- _Data extract_:
────────────────────

-- ==== Sys2Proof/Machine/Turn.lean ====
section
/-! DEFINITION. The lane-direction decision, the turnaround exchange and the boundaries of a turn (R99–R102, R128, R157, R158). -/

namespace Sys2Proof.Machine

/-! ## The decision (R157, R158) -/

/-- The current arrangement by LANE_STATUS.DIR of the lanes (R128, R162), none when they form no named one. -/
def Chip.arrNow (c : Chip) (k : Lnk) : Option Arr := [Arr.a22, .a31, .a13].find? fun a => (c.turnedBy k a).isEmpty

def arrCode : Arr → Nat
  | .a22 => 0
  | .a31 => 1
  | .a13 => 2

/-- Unmet demand for capacities of the two directions. -/
def Chip.unmet (c : Chip) (k : Lnk) (cap : Nat → Nat) : Nat :=
  (c.dirDemand k 0 - cap 0) + (c.dirDemand k 1 - cap 1)

def Chip.unmetArr (c : Chip) (k : Lnk) (a : Arr) : Nat := c.unmet k fun d => c.capArr k d a

/-- The candidate: least unmet demand, then 2+2, then fewer lanes turned (R157, step 1). -/
def Chip.candidate (c : Chip) (k : Lnk) : Arr :=
  let key (a : Arr) : Nat × Nat := (c.unmetArr k a, if a = .a22 then 0 else 1 + (c.turnedBy k a).length)
  let better (a b : Arr) : Bool := (key a).1 < (key b).1 || ((key a).1 == (key b).1 && (key a).2 < (key b).2)
  let as := [Arr.a22, .a31, .a13].filter fun a => c.arrNow k != some a
  match as with
  | [] => .a22
  | a :: rest => rest.foldl (fun m x => if better x m then x else m) a

/-- Refusal counters of the REFUSED word, by the bit where each starts: FIT, GUAR, LOCK, OTHER. -/
def refFit : Nat := 24
def refGuar : Nat := 16
def refLock : Nat := 8
def refOther : Nat := 0

/-- A lane that may be turned, its lock apart (R99). -/
def Chip.mayTurn (c : Chip) (k : Lnk) (l : Nat) : Bool :=
  c.fld (LINK_STATUS.VERSION k.idx) == 2 && c.on (LANE_STATUS.TURN_MEDIA l) && c.on (LANE_STATUS.TURN_TRAINED l) &&
    c.inService l && (c.fld (LANE_STATUS.DIR l) == 1 || c.laneLocked l)

/-- The operating point fits a target arrangement (R21, R22). -/
def Chip.fitsArr (c : Chip) (k : Lnk) (a : Arr) : Bool :=
  !c.opBarred && [0, 1].all fun d =>
    decide ((((List.range 4).filter fun ll => c.arrDir k a ll == d).map fun ll =>
      Config.laneRate (c.fld (LANE_STATUS.RATE (c.pairOf k ll)))).sum ≤ Config.portFloor c.fitOp)

/-- A lowering of the core voltage is between its steps 3 and 4: no turn is made (R23, R329). -/
def Chip.lowering (c : Chip) : Bool := c.on PS_STATUS.LOWERING && c.seq.ramping

/-- Why R158 forbids a turn now, its condition 7 apart. Where several conditions fail, the refusal is counted once, for the first of
OTHER, GUAR, FIT and, in `tryTurn`, LOCK: R158 does not order them (DESIGN CHOICE, log entry 86). -/
def Chip.turnForbidden (c : Chip) (k : Lnk) (a : Arr) : Option Nat :=
  let ls := c.turnedBy k a
  let x := c.link k
  if !(ls.all (c.mayTurn k)) || !((pairs k).all c.inService) || !c.linkUp k || x.sleepWant.isSome || x.sleepGo.isSome ||
      c.on (LINK_STATUS.HOLD_RX k.idx) || x.holdTx || x.turn.isSome || (c.sched k).dwell != 0 || c.lowering then
    some refOther
  else if [0, 1].any fun d => decide (admissionLimit (c.capGap k d ls) < c.guarSum k d) ||
      decide (admissionLimit (c.capArr k d a) < c.guarSum k d) then some refGuar
  else if !c.fitsArr k a then some refFit
  else none

/-- A refusal is counted by reason and the count restarts; the third in a row of one candidate of the automatic decision raises
EV070. -/
def Chip.turnRefused (c : Chip) (k : Lnk) (reason : Nat) : Chip :=
  let n := (c.sched k).refusedRow + 1
  let auto := c.fld CIRC_TURN.MODE == 0 && (c.link k).sleepAsk.isNone
  let c := (c.count ⟨SCHED k.idx 6, reason, 8⟩).modSched k fun s =>
    { s with count := 0, only3 := false, refusedRow := if auto then n else s.refusedRow }
  if auto && n = 3 then c.raise 70 (k.idx * 2 ^ 30) else c

/-- LAST_BCNT of the turning lanes this end transmits on: which block ends last before E1 + 100 ns is a free value (log
entry 8). -/
def Chip.lastBcnts (c : Chip) (ls : List Nat) : List Byte × Chip :=
  let tx := ls.filter fun l => c.fld (LANE_STATUS.DIR l) = 1
  let (bs, c) := tx.foldl (fun (acc : List Byte × Chip) _ =>
    let (n, c) := acc.2.fresh
    (acc.1 ++ toBytes 2 (Config.freeWord n).toNat, c)) ([], c)
  (fitBytes 4 bs, c)

/-- The lanes of a list as a mask of link lanes. -/
def Chip.laneMask (c : Chip) (ls : List Nat) : Nat := (ls.map fun l => 2 ^ c.linkLane l).sum

/-- The locks and one unit are granted: the turn is decided and the exchange starts (R101, R128). -/
def Chip.startTurn (c : Chip) (k : Lnk) (a : Arr) (decider : Bool) (ls : List Nat) : Chip :=
  let t : Turn := { target := a, lanes := ls, decider := decider, acked := false, go := false, epoch := 0,
                    pastConfirm := false, pastReady := false, width := ls.length }
  let c := ls.foldl (fun c l => c.modLane l fun x => { x with confirmed := false, released := false, ready := false, armedRx := 0 }) c
  (c.modLink k fun x => { x with turn := some t, partTurn := false }).setFld ⟨SCHED k.idx 0, 26, 1⟩ (c.schedules k).toNat

/-- Try a turn at this boundary; a refusal is counted. -/
def Chip.tryTurn (c : Chip) (k : Lnk) (a : Arr) : Chip :=
  let ls := c.turnedBy k a
  if ls.isEmpty then c
  else match c.turnForbidden k a with
    | some r => c.turnRefused k r
    | none => match c.maintRequest 0x03 (ls.map .lane) with
      | (.granted, c) =>
        let c := (c.startTurn k a true ls).count ⟨SCHED k.idx 5, 16, 16⟩
        let c := c.modSched k fun s => { s with count := 0, only3 := false }
        let (bs, c) := c.lastBcnts ls
        c.queueUrgent k 0x20 (toBytes 1 (arrCode a) ++ toBytes 1 (c.laneMask ls) ++ [0] ++ bs)
      | (_, c) => c.turnRefused k refLock

/-- The automatic decision (R157). -/
def Chip.decideAuto (c : Chip) (k : Lnk) : Chip :=
  let b := c.candidate k
  let s := c.sched k
  let here := match c.arrNow k with
    | some a => c.unmetArr k a
    | none => c.unmet k (c.capNow k)
  let there := c.unmetArr k b
  let q2 := decide (there + 16 * c.fld CIRC_TURN.HYST ≤ here)
  let q := q2 || (b == .a22 && decide (there ≤ here))
  let same := s.cand == some b
  let n := if q then (if same then s.count + 1 else 1) else 0
  let only3 := q && ((same && s.count != 0 && s.only3) || !q2)
  let c := c.modSched k fun s =>
    { s with cand := some b, count := n, only3 := only3, refusedRow := if same then s.refusedRow else 0 }
  let need := (if only3 then 4 else 1) * max 1 (c.fld CIRC_TURN.CONFIRM)
  if n != 0 && need ≤ n then c.tryTurn k b else c

def arrOfCode : Nat → Arr
  | 1 => .a31
  | 2 => .a13
  | _ => .a22

/-- The turn under way goes to this arrangement already. -/
def Chip.turningTo (c : Chip) (k : Lnk) (a : Arr) : Bool := (c.link k).turn.any fun t => t.target == a

/-- A target that is decided at the first boundary R158 allows, and then held. -/
def Chip.holdTarget (c : Chip) (k : Lnk) (a : Arr) : Chip := if c.turningTo k a then c else c.tryTurn k a

/-- The lane-direction decision at a strobe: a sleep request asks for 2+2 under every MODE (R157). -/
def Chip.decideTurn (c : Chip) (k : Lnk) : Chip :=
  if c.fld (LINK_STATUS.VERSION k.idx) != 2 || !c.linkUp k || c.seq.heldTurns then c
  else if (c.link k).sleepAsk.isSome then c.holdTarget k .a22
  else match c.fld CIRC_TURN.MODE with
    | 0 => c.decideAuto k
    | 2 => c.holdTarget k (arrOfCode (c.fld CIRC_TURN.TARGET))
    | _ => c

/-! ## The exchange (R128) -/

/-- The pairs a lane mask names. -/
def Chip.lanesOfMask (c : Chip) (k : Lnk) (m : Nat) : List Nat := ((List.range 4).filter m.testBit).map (c.pairOf k)

def Chip.sendTurnAck (c : Chip) (k : Lnk) (code : Nat) (bs : List Byte) : Chip :=
  c.queueUrgent k 0x21 (toBytes 1 code ++ [0, 0] ++ bs)

/-- The responder's state lets it take a turn: no turn, sleep entry or recovery, a request for exactly the lanes that the target
turns, each of which may be turned (R99, R100), no lowering in progress (R23) and an operating point that fits (R22). -/
def Chip.maySwing (c : Chip) (k : Lnk) (a : Arr) (mask : Nat) : Bool :=
  let x := c.link k
  let ls := c.turnedBy k a
  !c.schedules k && x.turn.isNone && x.sleepWant.isNone && x.sleepGo.isNone && c.linkUp k && !ls.isEmpty &&
    c.laneMask ls == mask && ls.all (c.mayTurn k) && !c.lowering && c.fitsArr k a

/-- A received TURN_REQ is accepted, or refused for lock (1) or state (2). -/
def Chip.takeTurnReq (c : Chip) (k : Lnk) (a : Arr) (mask : Nat) : Chip :=
  if !c.maySwing k a mask then c.sendTurnAck k 2 [0, 0, 0, 0]
  else
    let ls := c.lanesOfMask k mask
    match c.maintRequest 0x03 (ls.map .lane) with
    | (.granted, c) =>
      let (bs, c) := (c.startTurn k a false ls).lastBcnts ls
      c.sendTurnAck k 0 bs
    | (_, c) => c.sendTurnAck k 1 [0, 0, 0, 0]

/-- R128. -/
def execTurnReq (k : Lnk) (target : Arr) (lanes : BitVec 8) (_last : List (BitVec 16)) (s : State) :
    Host.Outcome State Fault Refusal :=
  s.run fun c => if c.linkState k = 0 || c.linkState k = 7 then c else c.takeTurnReq k target lanes.toNat

/-- The turning lanes this end transmits on carry TURN_ARMED. -/
def Chip.armLanes (c : Chip) (t : Turn) : Chip :=
  t.lanes.foldl (fun c l =>
    if c.fld (LANE_STATUS.DIR l) = 1 then c.modLane l fun x => { x with txState := 1 } else c) c

/-- An abandoned turn is counted; its locks go at the next boundary (R102, R158). -/
def Chip.abandonTurn (c : Chip) (k : Lnk) : Chip :=
  (c.count ⟨SCHED k.idx 5, 0, 16⟩).modLink k fun x =>
    { x with turn := x.turn.map fun t => { t with lanes := [], acked := true, pastConfirm := true } }

/-- R128. -/
def execTurnAck (k : Lnk) (code : BitVec 8) (_last : List (BitVec 16)) (s : State) : Host.Outcome State Fault Refusal :=
  s.run fun c => match (c.link k).turn with
    | none => c
    | some t =>
      if !t.decider || t.acked then c
      else if code.toNat = 0 then
        let c := c.modLink k fun x => { x with turn := some { t with acked := true, go := !t.pastConfirm } }
        if t.pastConfirm then c else (c.queueUrgent k 0x22 []).armLanes t
      else (c.turnRefused k (if code.toNat = 1 then refLock else refOther)).abandonTurn k

/-- R128. -/
def execTurnGo (k : Lnk) (s : State) : Host.Outcome State Fault Refusal :=
  s.run fun c => match (c.link k).turn with
    | none => c
    | some t =>
      if t.decider || t.go then c
      else (c.modLink k fun x => { x with turn := some { t with go := true } }).armLanes t

/-! ## Deadlines and boundaries (R101, R102) -/

/-- Unconfirmed lanes are abandoned; a turn with none left is told to Circulation (R102). -/
def Chip.confirmDeadline (c : Chip) (k : Lnk) : Chip := match (c.link k).turn with
  | none => c
  | some t =>
    if t.pastConfirm then c
    else
      let keep := t.lanes.filter fun l => (c.lane l).confirmed
      let c := (t.lanes.filter fun l => !keep.contains l).foldl (fun c l => c.modLane l fun x => { x with txState := 0 }) c
      let c := if t.decider && !t.acked then c.turnRefused k refOther else c
      let c := if t.decider && keep.isEmpty then c.count ⟨SCHED k.idx 5, 0, 16⟩ else c
      c.modLink k fun x => { x with turn := some { t with lanes := keep, pastConfirm := true } }

/-- R102. -/
def execTurnConfirmDeadline (k : Lnk) (s : State) : Host.Outcome State Fault Refusal :=
  s.run fun c => c.confirmDeadline k

/-- A turning lane that is not ready: in its new direction, out of service, to be retrained (R102). -/
def Chip.abortTurnLane (k : Lnk) (c : Chip) (l : Nat) : Chip :=
  let c := if (c.lane l).released then c
    else if c.fld (LANE_STATUS.DIR l) = 1 then c.transmitterRelease l else c.receiverRelease l
  let c := (c.count (TURN_CNT.ABORTED l)).raiseOpen (evOf k 48 49)
  let c := c.modLane l fun x => { x with confirmed := false, released := false, txState := 0, out := .retrainWanted, partnerIn := false }
  c.queueLmc k 0x23 (toBytes 1 (c.linkLane l) ++ [0])

/-- At E1 + 4.0 µs every lane not ready is aborted. -/
def Chip.readyDeadline (c : Chip) (k : Lnk) : Chip := match (c.link k).turn with
  | none => c
  | some t =>
    if t.pastReady || t.epoch = 0 then c
    else
      let bad := t.lanes.filter fun l => !(c.lane l).ready
      let c := bad.foldl (Chip.abortTurnLane k) c
      c.modLink k fun x => { x with turn := some { t with lanes := t.lanes.filter fun l => !bad.contains l, pastReady := true } }

/-- R102. -/
def execTurnReadyDeadline (k : Lnk) (s : State) : Host.Outcome State Fault Refusal :=
  s.run fun c => c.readyDeadline k

/-- A lane enters service in its new group (R101, step 8). -/
def Chip.enterService (c : Chip) (l : Nat) : Chip :=
  let c := ((c.setFld (LANE_STATUS.SVC l) 1).count (TURN_CNT.DONE l)).setFld (LANE_STATUS.EQ_STATE l) 7
  c.modLane l fun x => { x with confirmed := false, released := false, ready := false, armedRx := 0, txState := 0, idle := false }

/-- A boundary of the deciding device during a turn: at E1 the locks of abandoned lanes go and the others leave their groups, at
E2 ready lanes enter service and everything is released (R101, R102). -/
def Chip.turnBoundary (c : Chip) (k : Lnk) : Chip := match (c.link k).turn with
  | none => c
  | some t =>
    let mine (h : MaintHold) : Bool := h.code == 0x03 && h.locks.any fun r => (pairs k).any fun l => r == .lane l
    if t.epoch = 0 then
      let c := c.confirmDeadline k
      let ls := (((c.link k).turn.map (·.lanes)).getD [])
      if ls.isEmpty then
        ((c.modLink k fun x => { x with turn := none }).maintDrop mine).setFld ⟨SCHED k.idx 0, 26, 1⟩ 0
      else
        let narrow (h : MaintHold) : MaintHold := if mine h then { h with locks := ls.map .lane } else h
        let c := { c with maint := { h0 := c.maint.h0.map narrow, h1 := c.maint.h1.map narrow } }
        let c := ls.foldl (fun c l => c.setFld (LANE_STATUS.SVC l) 0) c
        (c.modLink k fun x => { x with
          turn := x.turn.map fun t => { t with epoch := 1 }, partTurn := t.width == 2 && ls.length == 1 }).syncMaps k
    else
      let c := c.readyDeadline k
      let ls := (((c.link k).turn.map (·.lanes)).getD [])
      let c := ls.foldl Chip.enterService c
      let c := ((c.modLink k fun x => { x with turn := none }).maintDrop mine).setFld ⟨SCHED k.idx 0, 26, 1⟩ 0
      let c := { c with seq := { c.seq with turnDone := true } }
      (c.syncMaps k).modSched k fun s => { s with dwell := c.fld CIRC_TURN.DWELL }

end Sys2Proof.Machine
end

────────────────────

Every line above that contains "syncMaps" counts once. Give the number of those lines and nothing more.

2